*Prompt*: Filter the entries for the word "determines". Copy each line in which it occurs.

(Beginning of The data)

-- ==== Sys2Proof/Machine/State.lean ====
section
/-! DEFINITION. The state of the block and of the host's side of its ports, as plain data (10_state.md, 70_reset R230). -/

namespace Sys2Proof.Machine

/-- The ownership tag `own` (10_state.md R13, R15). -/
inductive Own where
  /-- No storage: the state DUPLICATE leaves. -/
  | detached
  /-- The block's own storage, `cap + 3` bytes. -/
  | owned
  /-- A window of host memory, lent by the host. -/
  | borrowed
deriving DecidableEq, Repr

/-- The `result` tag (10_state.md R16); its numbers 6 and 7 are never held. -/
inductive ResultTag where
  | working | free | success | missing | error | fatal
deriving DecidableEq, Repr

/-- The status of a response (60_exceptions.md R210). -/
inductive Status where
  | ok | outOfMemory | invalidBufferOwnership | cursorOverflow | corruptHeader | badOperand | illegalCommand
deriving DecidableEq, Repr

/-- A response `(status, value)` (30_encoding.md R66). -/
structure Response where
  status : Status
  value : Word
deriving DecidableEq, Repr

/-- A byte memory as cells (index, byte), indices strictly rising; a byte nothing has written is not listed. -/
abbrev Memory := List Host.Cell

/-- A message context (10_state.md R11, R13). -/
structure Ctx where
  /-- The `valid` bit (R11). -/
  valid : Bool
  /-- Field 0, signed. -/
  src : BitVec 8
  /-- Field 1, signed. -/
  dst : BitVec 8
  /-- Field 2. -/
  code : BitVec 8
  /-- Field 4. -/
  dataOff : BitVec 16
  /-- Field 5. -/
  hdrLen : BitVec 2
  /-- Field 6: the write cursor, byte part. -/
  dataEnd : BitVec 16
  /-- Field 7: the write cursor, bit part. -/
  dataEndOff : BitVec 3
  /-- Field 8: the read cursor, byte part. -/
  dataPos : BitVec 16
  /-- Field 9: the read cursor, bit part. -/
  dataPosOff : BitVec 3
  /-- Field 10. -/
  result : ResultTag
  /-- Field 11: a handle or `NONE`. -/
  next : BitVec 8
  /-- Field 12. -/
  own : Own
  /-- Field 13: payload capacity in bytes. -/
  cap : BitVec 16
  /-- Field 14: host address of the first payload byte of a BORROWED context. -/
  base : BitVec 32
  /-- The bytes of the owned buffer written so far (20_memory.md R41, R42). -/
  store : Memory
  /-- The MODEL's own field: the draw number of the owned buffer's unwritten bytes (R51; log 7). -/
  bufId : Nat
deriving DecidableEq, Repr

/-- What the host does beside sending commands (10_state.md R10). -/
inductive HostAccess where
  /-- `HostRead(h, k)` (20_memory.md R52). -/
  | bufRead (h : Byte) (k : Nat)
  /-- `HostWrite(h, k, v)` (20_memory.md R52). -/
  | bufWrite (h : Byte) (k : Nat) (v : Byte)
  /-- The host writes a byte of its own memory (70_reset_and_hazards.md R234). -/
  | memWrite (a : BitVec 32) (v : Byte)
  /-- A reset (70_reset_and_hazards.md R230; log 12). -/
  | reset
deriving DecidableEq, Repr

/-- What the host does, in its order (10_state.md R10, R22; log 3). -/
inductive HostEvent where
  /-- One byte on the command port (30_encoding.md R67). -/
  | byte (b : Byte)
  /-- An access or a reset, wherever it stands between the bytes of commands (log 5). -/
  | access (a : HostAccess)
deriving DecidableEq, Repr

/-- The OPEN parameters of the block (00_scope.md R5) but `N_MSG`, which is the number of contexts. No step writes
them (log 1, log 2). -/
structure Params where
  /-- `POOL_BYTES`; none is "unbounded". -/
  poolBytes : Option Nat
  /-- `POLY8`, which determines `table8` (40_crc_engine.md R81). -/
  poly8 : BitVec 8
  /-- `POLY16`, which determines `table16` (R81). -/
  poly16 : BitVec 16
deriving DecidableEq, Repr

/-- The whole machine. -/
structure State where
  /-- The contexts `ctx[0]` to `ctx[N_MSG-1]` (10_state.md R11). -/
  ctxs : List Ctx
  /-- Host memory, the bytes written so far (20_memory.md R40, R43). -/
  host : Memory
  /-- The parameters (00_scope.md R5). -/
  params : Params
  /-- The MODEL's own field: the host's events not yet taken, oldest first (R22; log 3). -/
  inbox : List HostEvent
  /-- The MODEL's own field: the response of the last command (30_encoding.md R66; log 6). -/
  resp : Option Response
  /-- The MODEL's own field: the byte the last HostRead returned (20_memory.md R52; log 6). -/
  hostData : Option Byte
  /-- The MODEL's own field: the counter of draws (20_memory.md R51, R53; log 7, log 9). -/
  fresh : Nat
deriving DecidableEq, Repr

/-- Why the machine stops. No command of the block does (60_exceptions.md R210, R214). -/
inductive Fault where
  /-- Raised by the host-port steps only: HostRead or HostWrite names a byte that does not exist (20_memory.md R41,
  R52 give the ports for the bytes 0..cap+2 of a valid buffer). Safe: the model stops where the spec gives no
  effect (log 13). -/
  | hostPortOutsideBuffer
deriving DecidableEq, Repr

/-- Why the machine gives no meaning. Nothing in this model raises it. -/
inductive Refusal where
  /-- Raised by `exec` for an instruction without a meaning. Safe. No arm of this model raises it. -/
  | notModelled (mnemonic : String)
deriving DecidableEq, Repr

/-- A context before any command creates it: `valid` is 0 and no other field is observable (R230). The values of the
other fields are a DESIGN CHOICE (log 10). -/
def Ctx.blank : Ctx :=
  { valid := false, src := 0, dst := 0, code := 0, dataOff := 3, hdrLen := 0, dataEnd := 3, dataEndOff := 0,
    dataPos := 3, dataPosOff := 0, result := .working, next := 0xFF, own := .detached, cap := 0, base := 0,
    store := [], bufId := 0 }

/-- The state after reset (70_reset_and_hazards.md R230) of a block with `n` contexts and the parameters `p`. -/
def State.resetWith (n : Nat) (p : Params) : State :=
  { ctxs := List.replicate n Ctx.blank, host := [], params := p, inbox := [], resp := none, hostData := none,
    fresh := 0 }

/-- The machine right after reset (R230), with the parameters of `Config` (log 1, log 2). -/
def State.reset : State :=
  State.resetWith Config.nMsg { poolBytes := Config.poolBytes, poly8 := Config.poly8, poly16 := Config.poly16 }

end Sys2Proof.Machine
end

(End of The data)

*Exercise result*:
  /-- `POLY8`, which determines `table8` (40_crc_engine.md R81). -/
  /-- `POLY16`, which determines `table16` (R81). -/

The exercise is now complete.